Role of multisensory integration in facial emotion understanding; developmental and neuropsychological approaches – INTERFACE
This project will include three main tasks. The first task will hold on healthy adults. The main objective is to understand in a finer way how and at which level olfaction affects cognitive processes. The second task will include infant’s studies. The purpose here will be to see whether infants can associate odour-induced feelings and facial expressions and, in case of positive answer to this first question, at which age. Finally, in the third task, we will study schizophrenic patients, who are known to have both a deficit in facial expression recognition and a deficit in expressiveness (i.e., flat affect). This approach, coupling cognitive psychology, developmental psychology, ethology and neuropsychology, will allow a better apprehension of processes going on during inter-sensory integration and facial emotion recognition/understanding by confronting human cognitive and emotional processes at different stages: either mature, under acquisition, or altered.
The main results, at this time, is in infancy. Recognition of emotional facial expressions in a multi-sensory way is a crucial skill for adaptive behavior and investigating its cognitive development is still a topic which receives a lot of attention. At 5- to 7- months, infants look longer to a dynamic angry/happy face, which emotionally matches a vocal expression, indicating that they are able to match stimulation conveyed by distinct modalities on their emotional content.

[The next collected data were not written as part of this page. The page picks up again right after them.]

-- ==== Sys2Proof/Machine/Collector.lean ====
section
/-! DEFINITION. The commands of the Weir (R208, R406 to R412). -/

namespace Sys2Proof.Machine

open Sys2Proof

/-- The half and offset of a source of a half (R407). -/
def srcHalf (src : Nat) : Option (HalfId × Nat) :=
  if 0x100 ≤ src && src < 0x500 then some (.A, src - 0x100)
  else if 0x500 ≤ src && src < 0x900 then some (.B, src - 0x500) else none

/-- The source is a level source: an enabled PSF input, or a crossing comparator configured as a level (R411). -/
def State.isLevel (s : State) (src : Nat) : Bool :=
  match srcHalf src with
  | none => false
  | some (id, o) =>
    let h := s.half id
    h.cfg.psfOn.any (fun b => b.1 = o) || (0x010 ≤ o && h.cfg.xcLevel.any (fun g => g.1 + 0x010 = o))

/-- The level source of a number. -/
def WeirSt.level (w : WeirSt) (src : Nat) : LvlSrc := (w.levels.find? (fun l => l.src = src)).getD ⟨src, 0, false, false, 0⟩

/-- A level source changed. -/
def WeirSt.setLevel (l : LvlSrc) (w : WeirSt) : WeirSt := { w with levels := l :: w.levels.filter (fun x => x.src ≠ l.src) }

/-- The hub queue of a source, which a source of a half reaches only over a hub path, has room (R410, R412). -/
def State.hubRoom (s : State) (src : Nat) : Bool :=
  match srcHalf src, fin? 4 (s.hub.weir.srcOf src).2 with
  | some (id, _), some q => !s.reach id || s.hub.weir.room q
  | _, _ => true

/-- The event queue of a source's half has room (R412). -/
def State.ownRoom (s : State) (src : Nat) : Bool :=
  match srcHalf src with
  | some (id, _) => (s.half id).evRoom
  | none => true

/-- Whether a record of a level source would be appended now: every queue that takes it has room (R410, R412). -/
def State.hasRoom (s : State) (src : Nat) : Bool := s.hubRoom src && s.ownRoom src

/-- A level source's record finds a queue full (R410): the loss counts there, and no queue takes the record, so that the assertion makes one
record when there is room. -/
def State.levelLost (src : Nat) (s : State) : State :=
  match srcHalf src with
  | none => s
  | some (id, _) =>
    let s1 := match s.hubRoom src, fin? 4 (s.hub.weir.srcOf src).2 with
      | false, some q => s.hubMap (fun u => u.overflow s.ts q)
      | _, _ => s
    if s.ownRoom src then s1 else s1.onHalf id (fun h => h.evOverflow src)

/-- A level source's record (R411). -/
def State.levelRecord (src : Nat) (s : State) : State :=
  match srcHalf src with
  | some (id, o) => s.onHalf id (fun h => h.emit (.weir src 1 true h.frame (if o < 4 then 0#32 else 1#32)))
  | none => s

/-- A level source in ARMED whose line is asserted: recorded where its queue has room (R410, R411). -/
def State.levelTry (src : Nat) (s : State) : State :=
  let l := s.hub.weir.level src
  if l.st ≠ 0 || !l.live || !(s.hub.weir.srcOf src).1 then s
  else if s.hasRoom src then (s.levelRecord src).weirMap (WeirSt.setLevel { l with st := 1, asked := false })
  else s.levelLost src

/-- The line of a level source asserts (R411). -/
def State.levelUp (src : Nat) (s : State) : State :=
  if !s.isLevel src then s else
  (s.weirMap (WeirSt.setLevel { s.hub.weir.level src with live := true })).levelTry src

/-- A power-stage fault input asserts (R208). -/
def execPsfAssert (id : HalfId) (b : Fin 4) (s : State) : Host.Outcome State Fault Refusal :=
  .next (if s.live id then s.levelUp (id.weirBase + b.1) else s)

/-- The line of a level source asserts (R411). -/
def execLevelAssert (src : Fin 4096) (s : State) : Host.Outcome State Fault Refusal :=
  .next (if s.clocked then s.levelUp src.1 else s)

/-- The line of a level source deasserts (R411). -/
def execLevelDeassert (src : Fin 4096) (s : State) : Host.Outcome State Fault Refusal :=
  let l := s.hub.weir.level src.1
  .next (if s.clocked && s.isLevel src.1 then
    s.weirMap (WeirSt.setLevel { l with live := false, st := if l.st = 2 then 0 else l.st }) else s)

/-- WEIR_TRANSIENT of a source (R411, R413): the hub's; of a half without a hub path the half raises it, and the hub counts it when the record is
forwarded (R460). -/
def State.transient (src : Nat) (s : State) : State :=
  match srcHalf src with
  | some (id, _) => if s.reach id || !s.live id then s.raiseHub 0x69 locHub else s.onHalf id (fun h => h.raise 0x69 (locInp h.id 7))
  | none => s.raiseHub 0x69 locHub

/-- The handler queries a level source (R411). -/
def execWeirStatusQuery (src : Fin 4096) (s : State) : Host.Outcome State Fault Refusal :=
  let l := s.hub.weir.level src.1
  if !s.clocked || l.st ≠ 1 || l.asked then .next s
  else
    let s1 := s.weirMap (WeirSt.setLevel { l with asked := true, trans := if l.live then l.trans else l.trans + 1 })
    .next (if l.live then s1 else s1.transient src.1)

/-- The handler acknowledges a level source (R411). -/
def execWeirAcknowledge (src : Fin 4096) (s : State) : Host.Outcome State Fault Refusal :=
  let l := s.hub.weir.level src.1
  .next (if s.clocked && l.st = 1 then s.weirMap (WeirSt.setLevel { l with st := if l.live then 2 else 0 }) else s)

/-- A source writes the doorbell (R406, R412). -/
def execWeirDoorbell (src : Fin 4096) (payload : Word) (s : State) : Host.Outcome State Fault Refusal :=
  match srcHalf src.1 with
  | some (id, _) => .next (s.act id (fun h => h.emit (.weir src.1 0 false h.frame payload)))
  | none => .next (if s.clocked then s.weir src.1 0 false payload else s)

end Sys2Proof.Machine
end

Such abilities have been showed as early as 3.5 months with highly familiar stimuli (e.g. the mother’s face and voice). As the emotional prosody, odors are also good candidates to convey emotional information, based on their hedonic value, to arouse emotions/feelings and to elicit specific facial expression. In the first study, olfaction-vision matching abilities was assessed across different age groups (3-mo, 5-mo and 7-months), using dynamic expressive faces (happy vs. disgusted) and distinct hedonic olfactory contexts (pleasant, unpleasant and control) through the visual-preference paradigm. Results indicated shifting patterns between 3 and 7 months. Interaction between odor and face emotion was revealed for the 3-months group only: they were capable of matching odor and expressive face according to the emotional content. Effect of face expression was found in the 5-mo group with a preference for disgust faces than happy faces, whereas no more effects were found for the eldest group.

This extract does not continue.